Directions | Repeat exactly the lines of the listing below, please, starting with the first and ending with the line containing "w = 0x00000004)"; leave out the rest.

Exercise input |
-- ==== Sys2Proof/Certificates/Slice0/Obligations.lean ====
section
/-! DEFINITION. The statements for the provers, from the numbered rules of spec/. `s.issue e` is `s` with `e` as the host's next
event, so a step of it performs `e` at `s`. A command's operand octets are `octetA`, `octetB`: what the host wrote, or the free value
of an octet it has not written since reset (R182), so each statement about them holds for every such value. -/

open Sys2Proof Sys2Proof.Machine

/-! ## Encoding -/

/-- R71, R77 by way of the encoder: decoding the word of a command gives the command back, through the table's numbering too, and no
other word decodes to it, so no bit of the word is dropped. -/
def Obligations.DecodeEncodeAgree : Prop :=
  ∀ i : Instr, i.wellFormed = true →
    decode (encode i) = .command i
      ∧ decodeTableWord 32 (encode i).toNat = some i
      ∧ ∀ w : Word, decode w = .command i → w = encode i

/-- R71 and R77: the word of each command, and every other word decodes to ILLEGAL. -/
def Obligations.ExactlyFiveWordsAreCommands : Prop :=
  ∀ w : Word,
    (decode w = .command .hexDecode ↔ w = 0x00000001)
      ∧ (decode w = .command .b64Encode ↔ w = 0x00000002)
      ∧ (decode w = .command .hexToB64 ↔ w = 0x00000003)
      ∧ (decode w = .command .xorHex ↔ w = 0x00000004)
      ∧ (decode w = .command .hexEncode ↔ w = 0x00000005)
      ∧ (w ≠ 0x00000001 ∧ w ≠ 0x00000002 ∧ w ≠ 0x00000003 ∧ w ≠ 0x00000004 ∧ w ≠ 0x00000005 →
          ∃ why, decode w = .illegal why)

/-- R71 to R73 on words written out from the encodings: a sanity statement. -/
def Obligations.SampleWordsDecode : Prop :=
  decode 0x00000001 = .command .hexDecode ∧ decode 0x00000002 = .command .b64Encode
    ∧ decode 0x00000003 = .command .hexToB64 ∧ decode 0x00000004 = .command .xorHex
    ∧ decode 0x00000005 = .command .hexEncode ∧ decode 0x00000000 = .illegal .illegalOpcode
    ∧ decode 0x00000006 = .illegal .illegalOpcode ∧ decode 0x0000000F = .illegal .illegalOpcode
    ∧ decode 0x00000010 = .illegal .reservedBits ∧ decode 0x80000001 = .illegal .reservedBits

/-! ## A step runs the decoded command -/

/-- R24, R78, R185: the step of a legal launch whose host writes the word `w` of command `i` to CMD is exec of `i` at the state with that
event taken, followed by the completion of the write; nothing else happens around exec. -/
def Obligations.StepRunsDecodedCommand : Prop :=
  ∀ (s : State) (w : Word) (i : Instr), s.cfg.legal = true → decode w = .command i →
    step (s.issue (.write (s.cfg.base + 0x000) 4 w)) = completeWrite (exec i s)
      ∧ step (s.withFetchWord 32 w.toNat) = completeWrite (exec i s)
      ∧ ∀ t, exec i s = .next t →
          step (s.issue (.write (s.cfg.base + 0x000) 4 w)) = .next (t.respond .writeDone)

/-- R72, R73, R164: a CMD word with a reserved bit set, or with OP 0x0 or 0x6 to 0xF, is performed as an ILLEGAL_OP failure: the report
of R165 whatever the lengths and operands are, and nothing else the host can read outside BUF_OUT changes. -/
def Obligations.IllegalWordIsPerformedAsIllegalOp : Prop :=
  ∀ (s : State) (w : Word), s.cfg.legal = true →
    (w.extractLsb' 4 28 ≠ 0 ∨ (w.extractLsb' 0 4).toNat = 0 ∨ 6 ≤ (w.extractLsb' 0 4).toNat) →
    ∃ t, step (s.issue (.write (s.cfg.base + 0x000) 4 w)) = .next t
      ∧ FailedWith t 0x00000043 0 0
      ∧ t.lenA = s.lenA ∧ t.lenB = s.lenB ∧ t.cfg = s.cfg
      ∧ t.responses = .writeDone :: s.responses
      ∧ ∀ a, (a < 0x30000 ∨ 0x30000 + s.cfg.maxOut ≤ a) → t.mem.read a = s.mem.read a

/-! ## The five commands, each with its whole rule: it always completes, with the outcome its rule gives -/

/-- R108, with R102 to R105: CAPACITY, then INVALID_LENGTH, then INVALID_DIGIT at the lowest index, else the decoded octets. -/
def Obligations.HexDecodeCompletes : Prop :=
  ∀ s : State, s.cfg.legal = true →
    ∃ t, exec .hexDecode s = .next t ∧
      (if s.cfg.maxIn < s.lenA.toNat then FailedWith t 0x00000053 0 0
      else if s.lenA.toNat % 2 = 1 then FailedWith t 0x00000013 0 0
      else
        (∀ i < s.lenA.toNat, hexVal (octetA s i) = none → (∀ j < i, hexVal (octetA s j) ≠ none) →
          FailedWith t 0x00000023 (BitVec.ofNat 32 i) ((octetA s i).setWidth 32))
        ∧ ((∀ i < s.lenA.toNat, hexVal (octetA s i) ≠ none) →
          SucceededWith t (s.lenA.toNat / 2)
            ∧ ∀ k < s.lenA.toNat / 2, ∃ hi lo : Nibble,
                hexVal (octetA s (2 * k)) = some hi ∧ hexVal (octetA s (2 * k + 1)) = some lo
                  ∧ resultOctet t k = some ((hi.setWidth 8 <<< 4) ||| lo.setWidth 8)))

/-- R126, with R121 to R125: CAPACITY and no other failure, else the Base64 characters. -/
def Obligations.B64EncodeCompletes : Prop :=
  ∀ s : State, s.cfg.legal = true →
    ∃ t, exec .b64Encode s = .next t ∧
      (if s.cfg.maxIn < s.lenA.toNat then FailedWith t 0x00000053 0 0
      else
        SucceededWith t (4 * ((s.lenA.toNat + 2) / 3))
          ∧ ∀ k < 4 * ((s.lenA.toNat + 2) / 3),
              resultOctet t k = some (b64CharAt (octetA s) s.lenA.toNat k))

/-- R131: the failures of the decoder, else the Base64 characters of the decoded octets, `4*ceil(LEN_A/6)` of them. -/
def Obligations.HexToB64Completes : Prop :=
  ∀ s : State, s.cfg.legal = true →
    ∃ t, exec .hexToB64 s = .next t ∧
      (if s.cfg.maxIn < s.lenA.toNat then FailedWith t 0x00000053 0 0
      else if s.lenA.toNat % 2 = 1 then FailedWith t 0x00000013 0 0
      else
        (∀ i < s.lenA.toNat, hexVal (octetA s i) = none → (∀ j < i, hexVal (octetA s j) ≠ none) →
          FailedWith t 0x00000023 (BitVec.ofNat 32 i) ((octetA s i).setWidth 32))
        ∧ ((∀ i < s.lenA.toNat, hexVal (octetA s i) ≠ none) →
          SucceededWith t (4 * ((s.lenA.toNat + 5) / 6))
            ∧ ∀ k < 4 * ((s.lenA.toNat + 5) / 6),
                resultOctet t k = some (b64CharAt (decodedA s) (s.lenA.toNat / 2) k)))

/-- R146, with R142 to R145: CAPACITY, LENGTH_MISMATCH, INVALID_LENGTH, INVALID_DIGIT in A, INVALID_DIGIT in B, else the XOR of the decoded
operands in lowercase hex. -/
def Obligations.XorHexCompletes : Prop :=
  ∀ s : State, s.cfg.legal = true →
    ∃ t, exec .xorHex s = .next t ∧
      (if s.cfg.maxIn < s.lenA.toNat ∨ s.cfg.maxIn < s.lenB.toNat then FailedWith t 0x00000053 0 0
      else if s.lenA ≠ s.lenB then FailedWith t 0x00000033 0 0
      else if s.lenA.toNat % 2 = 1 then FailedWith t 0x00000013 0 0
      else
        (∀ i < s.lenA.toNat, hexVal (octetA s i) = none → (∀ j < i, hexVal (octetA s j) ≠ none) →
          FailedWith t 0x00000023 (BitVec.ofNat 32 i) ((octetA s i).setWidth 32))
        ∧ ((∀ i < s.lenA.toNat, hexVal (octetA s i) ≠ none) →
            ∀ i < s.lenB.toNat, hexVal (octetB s i) = none → (∀ j < i, hexVal (octetB s j) ≠ none) →
          FailedWith t 0x00000023 (BitVec.ofNat 32 i) (0x00000100 ||| (octetB s i).setWidth 32))
        ∧ ((∀ i < s.lenA.toNat, hexVal (octetA s i) ≠ none) → (∀ i < s.lenB.toNat, hexVal (octetB s i) ≠ none) →
          SucceededWith t s.lenA.toNat
            ∧ ∀ k < s.lenA.toNat,
                resultOctet t k = some (hexCharAt (fun j => decodedA s j ^^^ decodedB s j) k)))

/-- R151, with R140 and R141: CAPACITY and no other failure, else two lowercase hex digits an octet, high nibble first. -/
def Obligations.HexEncodeCompletes : Prop :=
  ∀ s : State, s.cfg.legal = true →
    ∃ t, exec .hexEncode s = .next t ∧
      (if s.cfg.maxIn < s.lenA.toNat then FailedWith t 0x00000053 0 0
      else
        SucceededWith t (2 * s.lenA.toNat)
          ∧ ∀ k < 2 * s.lenA.toNat, resultOctet t k = some (hexCharAt (octetA s) k))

Task response |
-- ==== Sys2Proof/Certificates/Slice0/Obligations.lean ====
section
/-! DEFINITION. The statements for the provers, from the numbered rules of spec/. `s.issue e` is `s` with `e` as the host's next
event, so a step of it performs `e` at `s`. A command's operand octets are `octetA`, `octetB`: what the host wrote, or the free value
of an octet it has not written since reset (R182), so each statement about them holds for every such value. -/

open Sys2Proof Sys2Proof.Machine

/-! ## Encoding -/

/-- R71, R77 by way of the encoder: decoding the word of a command gives the command back, through the table's numbering too, and no
other word decodes to it, so no bit of the word is dropped. -/
def Obligations.DecodeEncodeAgree : Prop :=
  ∀ i : Instr, i.wellFormed = true →
    decode (encode i) = .command i
      ∧ decodeTableWord 32 (encode i).toNat = some i
      ∧ ∀ w : Word, decode w = .command i → w = encode i

/-- R71 and R77: the word of each command, and every other word decodes to ILLEGAL. -/
def Obligations.ExactlyFiveWordsAreCommands : Prop :=
  ∀ w : Word,
    (decode w = .command .hexDecode ↔ w = 0x00000001)
      ∧ (decode w = .command .b64Encode ↔ w = 0x00000002)
      ∧ (decode w = .command .hexToB64 ↔ w = 0x00000003)
      ∧ (decode w = .command .xorHex ↔ w = 0x00000004)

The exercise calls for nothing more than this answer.